The reason why the Corporation came in for such criticism was that the new Guild Hall was erected on the site of the Jacobean Guild Hall, and the shape of the triangular site was not really suitable for such a prestigious building.  Presumably the authors were inferring that if a different, larger site had been selected by the Corporation then Mr Evelegh just might have come up with a better design.

Following the demolition of the Jacobean Guild Hall, the foundation stone of the new one was laid on May 8th 1799 and the Guild Hall was opened the following year.

Mr Evelegh's triangular-shaped Guild Hall in Whimple Street, Plymouth,
viewed from the west end, 1944.
© National Monuments Record (RCHM(E)).

The old Guild Hall viewed from the east end, showing the Fire Engine Station, October 1943.
© National Monuments Record (RCHM(E)).

Built at a cost of £7,000, it was constructed mainly of limestone but with granite pinnacles taken from the previous building.   Beneath the illuminated clock was the main entrance which led up to the great hall.   On either side of the doorway were the police offices and cells.  The latter were said to be totally inadequate by 1810 although it was to be forty years before they were replaced by the new Borough Prison.  The building also included the Council Chamber, the Town Clerk's office, a library, the magistrate's room and waiting rooms for witnesses.

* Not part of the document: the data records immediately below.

-- ==== Sys2Proof/Machine/Decoder.lean ====
section
/-! DEFINITION. DECODE (43_decoder.md). -/

namespace Sys2Proof.Machine

/-- DECODE's start (R156): region checks, EMPTY_INPUT, dict_init. A command that has begun resumes where it is. -/
def decodeOpen (c : Config) (x : Work 8) : Res (Work 8) :=
  if x.eng.dict.isSome then .ok x
  else (checkRegions c.codeDepth c.symDepth x).andThen fun x =>
    if x.eng.sl = 0 then .err .emptyInput 0 x
    else .ok { x with eng := { x.eng with dict := some dictInit } }

/-- The first code (R157): a code of the seeded table, else INVALID_CODE. -/
def decodeFirst (d : Dict) (k : Code) (x : Work 8) : Res (Work 8) :=
  if k.toNat ≥ dictCount d then .err .invalidCode x.eng.i x
  else match lookupCode d k.toNat with
    | none => .fault (.lookupMiss .decode x.eng.i)
    | some t => (putSeq t x.eng.i x).andThen fun x =>
        .ok ({ x with eng := { x.eng with prev := some k } }.advance 1)

/-- translate (R158): a known code gives its entry (R159), the not-yet-known code the previous translation and that
translation's head (R160), every other code INVALID_CODE (none). `m` is the previous translation. -/
def translate (maxEntries : Nat) (d : Dict) (m : List Symbol) (k : Nat) : Option (List Symbol) :=
  if k < dictCount d then lookupCode d k
  else if k = dictCount d ∧ dictCount d < maxEntries then some (m ++ m.head?.toList)
  else none

/-- Output of a translation, then the insert, then prev <- k (R161). -/
def decodeEmit (c : Config) (d : Dict) (m t : List Symbol) (k : Code) (x : Work 8) : Res (Work 8) :=
  match t with
  | [] => .fault (.lookupMiss .decode x.eng.i)
  | h :: _ => (putSeq t x.eng.i x).andThen fun x =>
      .ok ({ x with eng := { x.eng with
        dict := some (dictInsert c.maxEntries d (m ++ [h]))
        prev := some k } }.advance 1)

/-- A later code (R158 to R161), after a code whose translation is `m`. -/
def decodeLater (c : Config) (d : Dict) (m : List Symbol) (k : Code) (x : Work 8) : Res (Work 8) :=
  match translate c.maxEntries d m k.toNat with
  | none => .err .invalidCode x.eng.i x
  | some t => decodeEmit c d m t k x

/-- One source code `k` (R156). -/
def decodeWalk (c : Config) (k : Code) (x : Work 8) : Res (Work 8) :=
  match x.eng.dict, x.eng.prev with
  | none, _ => .fault (.lookupMiss .decode x.eng.i)
  | some d, none => decodeFirst d k x
  | some d, some p =>
    match lookupCode d p.toNat with
    | none => .fault (.lookupMiss .decode x.eng.i)
    | some m => decodeLater c d m k x

/-- The walk over source codes, in increasing order (R156). -/
def decodeLoop (c : Config) (src : List (Option Code)) (x : Work 8) : Res (Work 8) :=
  match src with
  | [] => .ok x
  | none :: _ => .fault (.unwrittenRead .decode .code (x.eng.sb + x.eng.i))
  | some k :: rest => (decodeWalk c k x).andThen fun y => decodeLoop c rest y

/-- At most `n` further source codes. -/
def decodePart (n : Nat) (s : State) (e : Engine) : Res (Work 8) :=
  (decodeOpen s.cfg (Work.start 8 e)).andThen fun x =>
    decodeLoop s.cfg (ramRange s.code (x.eng.sb + x.eng.i) (min n (x.eng.sl - x.eng.i))) x

/-- DECODE: the whole body (R156), from wherever the engine is. -/
def decodeBody (s : State) (e : Engine) : Res (Work 8) := decodePart e.sl s e

/-- DECODE's meaning (R155 to R163). -/
def execDecode (s : State) : Host.Outcome State Fault Refusal :=
  runCommand .decode storeSym decodeBody s

end Sys2Proof.Machine
end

A Mr Isable was the mason responsible for the construction work, while others in the team were Mr Alger, painter and glazier, and Mr Drew, the carpenter.  The only accident during the construction was to Mr Drew's son, who fell from the roof and broke his thigh.

The building was very quickly condemned as: 'inconvenient as a guildhall, unsuited as a mayoralty house, inadequate as a prison and absurd as a market'.

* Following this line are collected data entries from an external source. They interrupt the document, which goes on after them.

-- ==== Sys2Proof/Laws/Ram.lean ====
section
/-! SUPPORT. The laws of the local RAMs: read after write, the canonical form, ranges. -/

namespace Sys2Proof.Machine

variable {w : Nat}

@[simp] theorem ramRead_nil (a : Nat) : ramRead ([] : List (Nat × BitVec w)) a = none := rfl

/-- A write is read back. -/
@[simp] theorem ramRead_ramWrite_self (m : List (Nat × BitVec w)) (a : Nat) (v : BitVec w) :
    ramRead (ramWrite m a v) a = some v := by
  induction m with
  | nil => simp [ramWrite, ramRead]
  | cons p rest ih =>
    simp only [ramWrite]
    split
    · simp [ramRead]
    · split
      · simp [ramRead]
      · rename_i h
        simp [ramRead, Ne.symm h, ih]

/-- A write leaves every other element alone. -/
theorem ramRead_ramWrite_ne (m : List (Nat × BitVec w)) {a b : Nat} (v : BitVec w) (h : b ≠ a) :
    ramRead (ramWrite m a v) b = ramRead m b := by
  induction m with
  | nil => simp [ramWrite, ramRead, Ne.symm h]
  | cons p rest ih =>
    simp only [ramWrite]
    split
    · simp [ramRead, Ne.symm h]
    · split
      · rename_i hk
        subst hk
        simp [ramRead, Ne.symm h]
      · simp [ramRead, ih]

/-- The indices a write leaves listed are the old ones and the written one. -/
theorem mem_ramWrite {m : List (Nat × BitVec w)} {a : Nat} {v : BitVec w} {p : Nat × BitVec w}
    (h : p ∈ ramWrite m a v) : p = (a, v) ∨ p ∈ m := by
  induction m with
  | nil => simpa [ramWrite] using h
  | cons q rest ih =>
    simp only [ramWrite] at h
    split at h
    · simpa using h
    · split at h
      · rcases List.mem_cons.1 h with h | h
        · exact .inl h
        · exact .inr (List.mem_cons_of_mem _ h)
      · rcases List.mem_cons.1 h with h | h
        · exact .inr (h ▸ List.mem_cons_self)
        · exact (ih h).imp_right (List.mem_cons_of_mem _)

/-- A write keeps the canonical form. -/
theorem ramWf_ramWrite {m : List (Nat × BitVec w)} (hm : ramWf m) (a : Nat) (v : BitVec w) :
    ramWf (ramWrite m a v) := by
  induction m with
  | nil => simp [ramWrite, ramWf]
  | cons q rest ih =>
    obtain ⟨hq, hrest⟩ := List.pairwise_cons.1 hm
    simp only [ramWrite]
    split
    · rename_i hlt
      refine List.pairwise_cons.2 ⟨fun p hp => ?_, hm⟩
      rcases List.mem_cons.1 hp with rfl | hp
      · exact hlt
      · exact Nat.lt_trans hlt (hq p hp)
    · split
      · rename_i heq
        subst heq
        exact List.pairwise_cons.2 ⟨hq, hrest⟩
      · refine List.pairwise_cons.2 ⟨fun p hp => ?_, ih hrest⟩
        rcases mem_ramWrite hp with rfl | hp
        · show q.1 < a
          omega
        · exact hq p hp

/-- Writing a sequence keeps the canonical form. -/
theorem ramWf_ramWriteSeq {m : List (Nat × BitVec w)} (hm : ramWf m) (a : Nat) (vs : List (BitVec w)) :
    ramWf (ramWriteSeq m a vs) := by
  induction vs generalizing m a with
  | nil => exact hm
  | cons v rest ih => exact ih (ramWf_ramWrite hm a v) (a + 1)

/-- Every index listed after writing a sequence is an old one or one of the sequence's. -/
theorem mem_ramWriteSeq {m : List (Nat × BitVec w)} {a : Nat} {vs : List (BitVec w)} {p : Nat × BitVec w}
    (h : p ∈ ramWriteSeq m a vs) : p ∈ m ∨ (a ≤ p.1 ∧ p.1 < a + vs.length) := by
  induction vs generalizing m a with
  | nil => exact .inl h
  | cons v rest ih =>
    rcases ih (show p ∈ ramWriteSeq (ramWrite m a v) (a + 1) rest from h) with h | ⟨h1, h2⟩
    · rcases mem_ramWrite h with rfl | h
      · right; simp
      · exact .inl h
    · right; simp only [List.length_cons]; omega

/-- Elements outside a written sequence read as before. -/
theorem ramRead_ramWriteSeq_out (m : List (Nat × BitVec w)) (a : Nat) (vs : List (BitVec w)) {b : Nat}
    (h : b < a ∨ a + vs.length ≤ b) : ramRead (ramWriteSeq m a vs) b = ramRead m b := by
  induction vs generalizing m a with
  | nil => rfl
  | cons v rest ih =>
    simp only [List.length_cons] at h
    rw [ramWriteSeq, ih _ _ (by omega), ramRead_ramWrite_ne _ _ (by omega)]

/-- Element `j` of a written sequence is read back. -/
theorem ramRead_ramWriteSeq_in (m : List (Nat × BitVec w)) (a : Nat) (vs : List (BitVec w)) (j : Nat)
    (h : j < vs.length) : ramRead (ramWriteSeq m a vs) (a + j) = some vs[j] := by
  induction vs generalizing m a j with
  | nil => simp at h
  | cons v rest ih =>
    cases j with
    | zero =>
      rw [ramWriteSeq, Nat.add_zero, ramRead_ramWriteSeq_out _ _ _ (by omega)]
      simp
    | succ k =>
      have := ih (ramWrite m a v) (a + 1) k (by simpa using h)
      rw [ramWriteSeq, show a + (k + 1) = a + 1 + k by omega, this]
      simp

/-- Writing two sequences one behind the other is writing their concatenation. -/
theorem ramWriteSeq_append (m : List (Nat × BitVec w)) (a : Nat) (us vs : List (BitVec w)) :
    ramWriteSeq m a (us ++ vs) = ramWriteSeq (ramWriteSeq m a us) (a + us.length) vs := by
  induction us generalizing m a with
  | nil => rfl
  | cons u rest ih =>
    simp only [List.cons_append, ramWriteSeq, ih, List.length_cons]
    congr 1
    omega

@[simp] theorem ramRange_length (m : List (Nat × BitVec w)) (a n : Nat) : (ramRange m a n).length = n := by
  induction n generalizing a with
  | zero => rfl
  | succ k ih => simp [ramRange, ih]

/-- A range is the reads of its elements. -/
theorem ramRange_getElem (m : List (Nat × BitVec w)) (a n j : Nat) (h : j < n) :
    (ramRange m a n)[j]'(by simpa using h) = ramRead m (a + j) := by
  induction n generalizing a j with
  | zero => omega
  | succ k ih =>
    cases j with
    | zero => rfl
    | succ j =>
      have := ih (a + 1) j (by omega)
      simp only [ramRange, List.getElem_cons_succ, this]
      congr 1
      omega

/-- A range in two parts. -/
theorem ramRange_append (m : List (Nat × BitVec w)) (a n k : Nat) :
    ramRange m a (n + k) = ramRange m a n ++ ramRange m (a + n) k := by
  induction n generalizing a with
  | zero => simp [ramRange]
  | succ n ih =>
    rw [Nat.add_right_comm, ramRange, ih, ramRange, List.cons_append, Nat.add_right_comm a 1 n]
    rfl

/-- Two RAMs that agree on a range give the same range. -/
theorem ramRange_congr {m m' : List (Nat × BitVec w)} {a n : Nat}
    (h : ∀ b, a ≤ b → b < a + n → ramRead m b = ramRead m' b) : ramRange m a n = ramRange m' a n := by
  induction n generalizing a with
  | zero => rfl
  | succ n ih =>
    rw [ramRange, ramRange, h a (by omega) (by omega), ih fun b h1 h2 => h b (by omega) (by omega)]

/-- A written sequence is read back as a range. -/
theorem ramRange_ramWriteSeq (m : List (Nat × BitVec w)) (a : Nat) (vs : List (BitVec w)) :
    ramRange (ramWriteSeq m a vs) a vs.length = vs.map some := by
  apply List.ext_getElem (by simp)
  intro j h1 h2
  rw [ramRange_getElem _ _ _ _ (by simpa using h1), ramRead_ramWriteSeq_in _ _ _ _ (by simpa using h1)]
  simp

end Sys2Proof.Machine
end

It is recorded that in the 1860s the Borough's scarlet fire engine could be seen in the open archway at the eastern end of the building.  It had a steam pump, brass boiler and a copper funnel.  The horses stood close by with their harnesses suspended above them so they could be lowered quickly into position.

A painting of King William IV in the uniform of Lord High Admiral adorned the Council Chamber.  It had been purchased privately by the Mayor, Mr J Burnell, and at the Town Council meeting on Wednesday May 2nd, he presented it to the Council specifically for the Council Chamber.

When the current Guild Hall was opened in 1874, this building lay idle until 1876, when it was opened as the new Free Library and Reading Rooms.  The conversion was carried out by Mr Robert Stanlake, a Plymouth builder.

From 1910 onwards, when the present Library building at Drake Circus was opened, Evelegh's old Guild Hall was used by the City Treasury and Stores Officer.  Consequently, when it was bombed during the raids of 1941 the City lost all its stores records and Rate Valuation lists.  By February 1945 the building had been demolished.